On Fri, 30 Sep 2011, Ian Batten wrote:


On 30 Sep 2011, at 1532, Peter Vince wrote:

If they were using stand-alone caesium clocks, then yes - gravity and
altitude would make big difference.  But they locked their clocks to a
single common-view GPS satellite - surely, then, they were both
ticking at the same rate, and in sync?

If you don't have access to the encrypted L2 frequency, what is the lower bound 
on clock precision for two separated stations observing some common-view 
satellites?  I would have thought that propagation in the ionosphere would 
introduce enough uncertainty to make 60ns precision unlikely.   It's difficult 
for the non-specialist to know which errors were reduced by the removal of SA 
and which errors are inherent to the technology, but one paper I found [1] says 
that use of the ionospheric model that is transmitted on L1 isn't anything like 
perfect:

Using the broadcast model under normal conditions removes about half of the 
error (Fees and Stephens 1987) leaving a residual error of around 60-90 
nanoseconds during the day and 10 to 20 nanoseconds at night (Knight and 
Rhoades 1987).

I presume that some of these errors can be corrected if you know your location 
accurately, but what is the real state of the art?

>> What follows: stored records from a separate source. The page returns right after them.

/-- A stage's parameter block (R283). -/
def Container.stageMisuse (d p : Container) (lines : Option Nat) (st : Stage) : Option Nat :=
  let b := st.param
  let n := fld (wordAt b 0) 6 0
  let marks := st.op == 0x02 || st.op == 0x03
  let rule (k j hi lo : Nat) : Nat := fld (wordAt b (8 + 32 * k + 4 * j)) hi lo
  firstMis
    [rowsMisuse (rowsOp st.op n) b,
     mis (marks && (upto n).any (d.regionWrong lines b)) 283,
     mis (st.op == 0x02 && decide (fld (wordAt b 0) 12 8 ≥ n)) 283,
     mis (st.op == 0x13 && (upto n).any (fun k => bitAt (rule k 0 31 0) 31 &&
       (decide (rule k 4 17 0 > rule k 5 17 0) || decide (rule k 2 31 0 > rule k 3 31 0)))) 283,
     mis (st.op == 0x13 && (bitsSet 8 (fld (wordAt b 4) 31 24)).any (fun m => !p.markProvided m)) 283,
     mis (st.op == 0x13 && (upto n).any (fun k => (bitsSet 8 (rule k 6 31 24)).any (fun m => !p.markProvided m))) 283]

/-- Do two parameter blocks overlap? -/
def blocksOverlap : List Stage → Bool
  | [] => false
  | a :: r => r.any (fun b => decide (a.poff < b.poff + b.param.length) && decide (b.poff < a.poff + a.param.length)) || blocksOverlap r

/-- RECIPE (R261, R283). -/
def Container.recipeMisuse (d p : Container) (lines : Option Nat) : Option Nat :=
  match d.sec 0x0060 0 with
  | none => none
  | some b =>
    let n := min 16 (fld (wordAt b 0) 4 0)
    firstMis
      ([mis (wordAt b 4 % 4 != 0 || d.stages.any (fun st => st.poff % 4 != 0)) 46,
        mis ((natsFrom (16 - n) n).any (fun s => (upto 4).any (fun j => wordAt b (0x10 + 16 * s + 4 * j) != 0))) 15,
        mis (blocksOverlap d.stages) 283] ++ d.stages.map (d.stageMisuse p lines))

/-- The two words of a node of the forest (R281). -/
def classNode (b : List Byte) (i : Nat) : Nat × Nat := (wordAt b (0x230 + 8 * i), wordAt b (0x234 + 8 * i))

/-- Is a node's FEAT, child or leaf outside its table, or a reserved bit of it set (R281, R283)? -/
def nodeMisuse (nodes leaves : Nat) (w : Nat × Nat) : Option Nat :=
  if bitAt w.1 31 then
    firstMis [mis (fld w.1 30 21 != 0 || fld w.1 15 13 != 0 || w.2 != 0) 15, mis (decide (fld w.1 12 0 ≥ leaves)) 283]
  else
    firstMis [mis (fld w.1 30 21 != 0) 15, mis (decide (fld w.1 20 16 > 23)) 283,
      mis (decide (fld w.2 31 16 ≥ nodes) || decide (fld w.2 15 0 ≥ nodes)) 283]

/-- The nodes from which every walk ends within `fuel` steps. -/
def endingNodes (ws : List (Nat × Nat)) : Nat → List Bool
  | 0 => ws.map (fun w => bitAt w.1 31)
  | n + 1 =>
    let ok := endingNodes ws n
    ws.map (fun w => bitAt w.1 31 || (getN ok (fld w.2 31 16) false && getN ok (fld w.2 15 0) false))

/-- CLASSIFIER (R283): indices inside their tables, and no tree with a cycle, that is, every walk from a root ends. -/
def Container.classifierMisuse (d : Container) : Option Nat :=
  match d.sec 0x0061 0 with
  | none => none
  | some b =>
    let ws := (upto d.nNodes).map (classNode b)
    let roots := (upto d.nTrees).map (fun t => fld (wordAt b (0x10 + 4 * t)) 15 0)
    firstMis
      (ws.map (nodeMisuse d.nNodes d.nLeaves) ++
       [mis (roots.any (fun r => decide (r ≥ d.nNodes))) 283,
        mis (roots.any (fun r => !getN (endingNodes ws d.nNodes) r true)) 283])

/- Print (R342, R344, R361). -/

/-- Span of positions of a head in its group (R324). -/
def Container.headSpan (d p : Container) (h : Nat) : Nat × Nat := (d.headG0 h, d.headG0 h + p.elements h)

/-- The overlap of head h with its left neighbour: the head of its group that starts last among those that start before it. -/
def Container.leftOverlap (d p : Container) (h : Nat) : Option Nat :=
  let left := (d.groupHeads p (d.groupLead h)).filter (fun x => decide (d.headG0 x < d.headG0 h))
  let start := maxN (left.map d.headG0)
  (left.find? (fun x => d.headG0 x == start)).map (fun x => (d.headSpan p x).2 - d.headG0 h)

/-- PRINT of head h (R342, R344). -/
def Container.printMisuse (d p : Container) (h : Nat) : Option Nat :=
  if !(d.headEn h && p.headWired h) then none else
  let group := d.groupHeads p (d.groupLead h)
  let lead := d.groupLead h == h
  let covers (x : Nat) : Bool := decide ((d.headSpan p x).1 ≤ d.headG0 h) && decide (d.headG0 h < (d.headSpan p x).2)
  firstMis
    [mis (decide (d.wcap p h < (p.tload h : Nat))) 342,
     mis (!lead && (d.bgLines h != 0 || d.f 0x0080 h 0x054 31 0 0 != 0)) 342,
     mis (lead && d.shiftSrc h == 3) 342,
     mis (lead && (decide (d.fetchLead h < 8) || d.groupW h == 0 || decide (d.groupW h > 20480))) 46,
     mis (lead && d.pair h && d.printEn && group.length != 2) 342,
     mis (!d.pair (d.groupLead h) && (match d.leftOverlap p h with
       | some o => d.ovl h != o
       | none => false)) 342,
     mis (decide ((group.filter covers).length ≥ 3)) 342]

/-- KEYSLOT of the heads in use against PURPOSE (R361, R592). -/
def Container.keyMisuse (d p : Container) : Option Nat :=
  mis (d.has 0x0082 0 && (upto 8).any (fun h => d.headEn h && p.headWired h &&
    p.f 0x8070 0 0x04 (2 * d.keySlot h + 1) (2 * d.keySlot h) 1 != 1)) 361

/- Events, motion and the monitor (R376, R542, R610). -/

/-- Channels that the EVENTS section names for a consumer input. -/
def Container.subNames (d : Container) (i : Nat) : List Nat :=
  ((upto 4).map (fun k => d.f 0x0090 0 (0x90 + 4 * i) (8 * k + 7) (8 * k) 0xFF)).filter (· < 64)

/-- EVENTS against IO (R376, R610). -/
def Container.eventsMisuse (d p : Container) : Option Nat :=
  if !d.has 0x0090 0 then none else
  let out (n : Nat) : Bool := !(d.subNames (0x29 + n)).isEmpty
  firstMis
    [mis ((upto 32).any (fun n => (d.pubChannel (0x20 + n)).isSome && !(p.ioEn n && !p.ioOut n))) 376,
     mis ((upto 32).any (fun n => out n && !(p.ioEn n && p.ioOut n))) 376,
     mis (decide (p.ioPin 3 < 32) && out (p.ioPin 3)) 610]

/-- MOTION (R542). -/
def Container.motionMisuse (d p : Container) : Option Nat :=
  if !d.has 0x00A0 0 then none else
  let w (off : Nat) : Nat := d.f 0x00A0 0 off 31 0 0
  firstMis
    [mis ((upto 16).any (fun k => decide (w (16 * k) > w (16 * k + 4)) || w (16 * k + 4) == 0 || w (16 * k + 8) == 0 || w (16 * k + 12) == 0)) 542,
     mis ((upto 6).any (fun a => p.axisWired a && decide (d.homeSlow a > w (16 * d.homeProfile a)))) 542]

/-- MONITOR (R542): the channels of fitted thermistors and of the supply of each head enabled stay enabled (R317), and custom coefficients sum to
2²² to 2²⁴. -/
def Container.monitorMisuse (d p : Container) : Option Nat :=
  if !d.has 0x00A1 0 then none else
  let need (h : Nat) : List Nat := p.thermistors h ++ [3 * h + 2]
  let total := sumI d.monCoef
  firstMis
    [mis ((upto 8).any (fun h => p.headWired h && (need h).any (fun k => !d.monEn k))) 542,
     mis (d.monPreset == 3 && (decide (total < 2 ^ 22) || decide (total > 2 ^ 24))) 542]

Simultaneous common view comparisons precisely aim at reducing the influence of
such one way biases to the differential effect between the two paths.
On such a short baseline, the ionospheric differential effect is below one ns.
This is for one single CV. In their setup there are 2 GPS receivers running 
continuously,
they probably have something like a few hundreds CV measurement per day 
available.

And the clocks are not locked to a receiver, they are free but the offset is
continuously monitored through those CV measurement.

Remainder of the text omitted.